For the data below, give again exactly the lines from the one containing "die (R348). -/" through the one containing "s with ceral", both ends included, and no others.

══════

-- ==== Sys2Proof/Machine/CeralOps.lean ====
section
/-!
DEFINITION. Die links (chapter 13): flits, replay, lane failure, spare substitution, width change and retirement of bundles,
training, degraded links and routes.
-/
namespace Sys2Proof.Machine

/-! ### Structure -/

/-- The far end of link `l` of die `i`: die and link (Table 13-2). -/
def peerOf (i l : Nat) : Option (Nat × Nat) :=
  if i < 8 then
    (if l = 0 then (if i % 4 = 0 then some (8, i / 4) else some (i - 1, 1))
     else if l = 1 then (if i % 4 = 3 then some (9, i / 4) else some (i + 1, 0))
     else if l = 2 then some ((i + 4) % 8, 2)
     else none)
  else if i = 8 then (if l < 2 then some (4 * l, 0) else none)
  else if i = 9 then (if l < 2 then some (4 * l + 3, 1) else none)
  else none

/-- Links of a die (R348). -/
def linksOf (i : Nat) : List Nat := if i < 8 then [0, 1, 2] else [0, 1]

def endKey (i l b : Nat) : Nat := (i * 3 + l) * 64 + b

def State.bun (s : State) (i l b : Nat) : BunEnd := mapGet (fun _ => BunEnd.reset) s.ceral.ends (endKey i l b)

def State.setBun (s : State) (i l b : Nat) (e : BunEnd) : State :=
  { s with ceral := { s.ceral with ends := mapSet (fun _ => BunEnd.reset) s.ceral.ends (endKey i l b) e } }

/-- A bundle's trained-width record (R355). -/
def State.bunState (s : State) (i l b : Nat) : Nat := s.get (Reg.CRL_BUN_STATUS i l b) Fld.CRL_BUN_STATUS_state

/-- The link carries traffic: UP or DEGRADED. -/
def State.linkUp (s : State) (i l : Nat) : Bool :=
  let st := s.get (Reg.CRL_LINK i l) Fld.CRL_LINK_state
  st == 2 || st == 3

/-- A change pending for a bundle takes the place of a less severe one (R359). -/
def markBundle (s : State) (i l b change : Nat) : State :=
  let r := Reg.CRL_BUN_STATUS i l b
  s.put r Fld.CRL_BUN_STATUS_pending (max (s.get r Fld.CRL_BUN_STATUS_pending) change)

/-! ### Flits -/

/-- `n` steps of the CRC-32 of IEEE 802.3, least significant bit first. -/
def crcBits : Nat → Nat → Nat
  | 0, c => c
  | n + 1, c => crcBits n (if c % 2 = 1 then (c / 2) ^^^ 0xEDB88320 else c / 2)

/-- The CRC-32 of IEEE 802.3 over bytes (R349). -/
def crc32 (bs : List Byte) : Nat := (bs.foldl (fun c b => crcBits 8 (c ^^^ b.toNat)) 0xFFFFFFFF) ^^^ 0xFFFFFFFF

/-- The CRC of a flit of `n` bytes is good: its last 4 bytes hold the CRC of those before. -/
def crcGood (n x : Nat) : Bool := crc32 (bytesOf (n - 4) x) == bits x (8 * n - 1) (8 * n - 32)

/-- A flit of `n` bytes with its CRC: its last 4 bytes are replaced. -/
def withCrc (n x : Nat) : Nat :=
  let y := x % 256 ^ (n - 4)
  y + crc32 (bytesOf (n - 4) y) * 256 ^ (n - 4)

/-- Fields of the link header (Table 13-3). -/
def flitKind (f : BitVec 1536) : Nat := bits f.toNat 63 60
def flitSeq (f : BitVec 1536) : Nat := bits f.toNat 59 48
def flitAck (f : BitVec 1536) : Nat := bits f.toNat 47 36
def flitCreditClass (f : BitVec 1536) : Nat := bits f.toNat 35 34
def flitCredits (f : BitVec 1536) : Nat := bits f.toNat 33 28
def flitClass (f : BitVec 1536) : Nat := bits f.toNat 27 26
def flitPoison (f : BitVec 1536) : Bool := bit f.toNat 25
def flitReplay (f : BitVec 1536) : Bool := bit f.toNat 24
def flitCount (f : BitVec 1536) : Nat := bits f.toNat 23 21

/-- Kinds MSG and DATA are numbered and kept for replay. -/
def flitNumbered (f : BitVec 1536) : Bool := flitKind f == 1 || flitKind f == 2

/-- The message areas of a flit: bytes 8 to 39, and in a MSG flit 32 B each from byte 40 on. What an area holds is internal to the module. -/
def flitMsgs (f : BitVec 1536) : List (BitVec 256) := (List.range (flitCount f)).map (fun k => f.extractLsb' (64 + 256 * k) 256)

/-- The line of a DATA flit: eight 144-bit words with their word code (R350). -/
def flitLine (f : BitVec 1536) : List (BitVec 144) :=
  if flitKind f = 2 then (List.range 8).map (fun k => f.extractLsb' (320 + 144 * k) 144) else []

/-- The flit is laid out as Table 13-3 says: a DATA flit carries one message, a MSG flit one to five, and what the table calls zero is zero. -/
def flitForm (f : BitVec 1536) : Bool :=
  bits f.toNat 20 0 == 0 && bits f.toNat 1503 1472 == 0 && crcGood 192 f.toNat &&
    (if flitKind f = 1 then 1 ≤ flitCount f && flitCount f ≤ 5 && flitClass f != 3 && bits f.toNat 1471 1344 == 0
     else if flitKind f = 2 then flitCount f == 1 && flitClass f != 3
     else flitKind f == 0 || flitKind f == 3)

/-- A link header of kind `kind` that returns no credits (Table 13-3). -/
def linkHeader (kind seq ack : Nat) (replay : Bool) : Nat := kind * 2 ^ 60 + seq * 2 ^ 48 + ack * 2 ^ 36 + 3 * 2 ^ 34 + b2n replay * 2 ^ 24

/-- Flit `f` as it is sent under `seq` with the ack `ack`: it returns no credits, and its CRC is computed again. -/
def flitAs (f : BitVec 1536) (seq ack : Nat) (replay : Bool) : BitVec 1536 :=
  let x := f.toNat
  BitVec.ofNat 1536 (withCrc 192 (linkHeader (flitKind f) seq ack replay + bits x 27 25 * 2 ^ 25 + bits x 23 0 + x / 2 ^ 64 * 2 ^ 64))

/-- Two flits carry the same under one seq: all but ack, credits, replay bit and CRC. -/
def flitSame (f g : BitVec 1536) : Bool := flitAs f (flitSeq f) 0 false == flitAs g (flitSeq g) 0 false

/-- The flits that a cumulative ack leaves unacknowledged: those from `ack` on, in a space of `n` numbers. -/
def ackTrim {α : Type} (seq : α → Nat) (n ack : Nat) (buf : List (α × Nat)) : List (α × Nat) :=
  buf.filter (fun e => (seq e.1 + n - ack) % n < n / 2)

/-- `ack` is a seq that a receiver expecting `exp` expects or has expected. -/
def ackMay (n exp ack : Nat) : Bool := (exp + n - ack) % n < n / 2

/-- The logical lane that carries bit `k` of byte `j` (R349), by the record of the bundle. -/
def laneOf (st j k : Nat) : Nat :=
  if st = 1 then 8 * (j % 8) + k else if st = 3 then 32 + 8 * (j % 4) + k else 8 * (j % 4) + k

/-- The logical lanes of the differing bits of two copies of a flit, in bytes 8 to 187, one entry a bit (R357). -/
def lanesDiffer (st : Nat) (x y : BitVec 1536) : List Nat :=
  ((List.range 1440).map (· + 64)).filterMap (fun n =>
    if bit (x.toNat ^^^ y.toNat) n then some (laneOf st (n / 8) (n % 8)) else none)

/-- Count one attributed error on each lane listed. -/
def countLanes (m : List (Nat × Nat)) (lanes : List Nat) : List (Nat × Nat) :=
  lanes.foldl (fun m l => mapSet (fun _ => 0) m l (mapGet (fun _ => 0) m l + 1)) m

/-- The lane with the most errors, lowest first, and its count. -/
def worstLane (m : List (Nat × Nat)) : Nat × Nat := m.foldl (fun w e => if w.2 < e.2 then e else w) (0, 0)

/-- Byte `q` of a spare map. -/
def spareByte (m : W64) (q : Nat) : Nat := bits m.toNat (8 * q + 7) (8 * q)

/-- The physical lane that carries logical lane `n` of the direction received: the spare that replaces it, or the lane itself. -/
def State.physLane (s : State) (i l b n : Nat) : Nat :=
  match (List.range 4).find? (fun q => spareByte (s.reg (Reg.CRL_BUN_SPARE i l b)) q == n) with
  | some q => 64 + q
  | none => n

/-- The logical lane of a physical lane. -/
def State.logicLane (s : State) (i l b p : Nat) : Nat := if p < 64 then p else spareByte (s.reg (Reg.CRL_BUN_SPARE i l b)) (p - 64)

/-- Spares of the direction that replace no lane and have not failed. -/
def State.freeSpares (s : State) (i l b : Nat) : List Nat :=
  (List.range 4).filter (fun q => spareByte (s.reg (Reg.CRL_BUN_SPARE i l b)) q == 0xFF && !(s.bun i l b).bad.contains (64 + q))

/-- Logical lanes of the direction whose physical lane has failed. -/
def State.failedLanes (s : State) (i l b : Nat) : List Nat := (List.range 64).filter (fun n => (s.bun i l b).bad.contains (s.physLane i l b n))

/-- Whether a record uses logical lane `n`. -/
def laneUsed (st n : Nat) : Bool := st == 1 || (st == 2 && n < 32) || (st == 3 && 32 ≤ n)

/-- LANE_FAIL: physical lane `p` of the direction received at the end is declared failed (R357-R359). A FULL bundle takes a spare, or half width
where the direction has none; a half-width bundle retires. -/
def laneFail (s : State) (i l b p : Nat) : State :=
  let r := Reg.CRL_BUN_LANES i l b
  let e := s.bun i l b
  let s1 := (s.put r Fld.CRL_BUN_LANES_failed (s.get r Fld.CRL_BUN_LANES_failed ||| 2 ^ s.logicLane i l b p)).setBun i l b { e with bad := setIns e.bad p }
  let change := if s.bunState i l b != 1 then 3 else if (s1.failedLanes i l b).length ≤ (s1.freeSpares i l b).length then 1 else 2
  raiseEdge (errRecord (markBundle s1 i l b change) i (ErrRec.plain 0 0x010 5 (l * 256 + b) 0)) i 0x145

══════

-- ANSWER SECTION --
/-- Links of a die (R348). -/
def linksOf (i : Nat) : List Nat := if i < 8 then [0, 1, 2] else [0, 1]

def endKey (i l b : Nat) : Nat := (i * 3 + l) * 64 + b

def State.bun (s : State) (i l b : Nat) : BunEnd := mapGet (fun _ => BunEnd.reset) s.ceral.ends (endKey i l b)

def State.setBun (s : State) (i l b : Nat) (e : BunEnd) : State :=
  { s with ceral := { s.ceral with ends := mapSet (fun _ => BunEnd.reset) s.ceral.ends (endKey i l b) e } }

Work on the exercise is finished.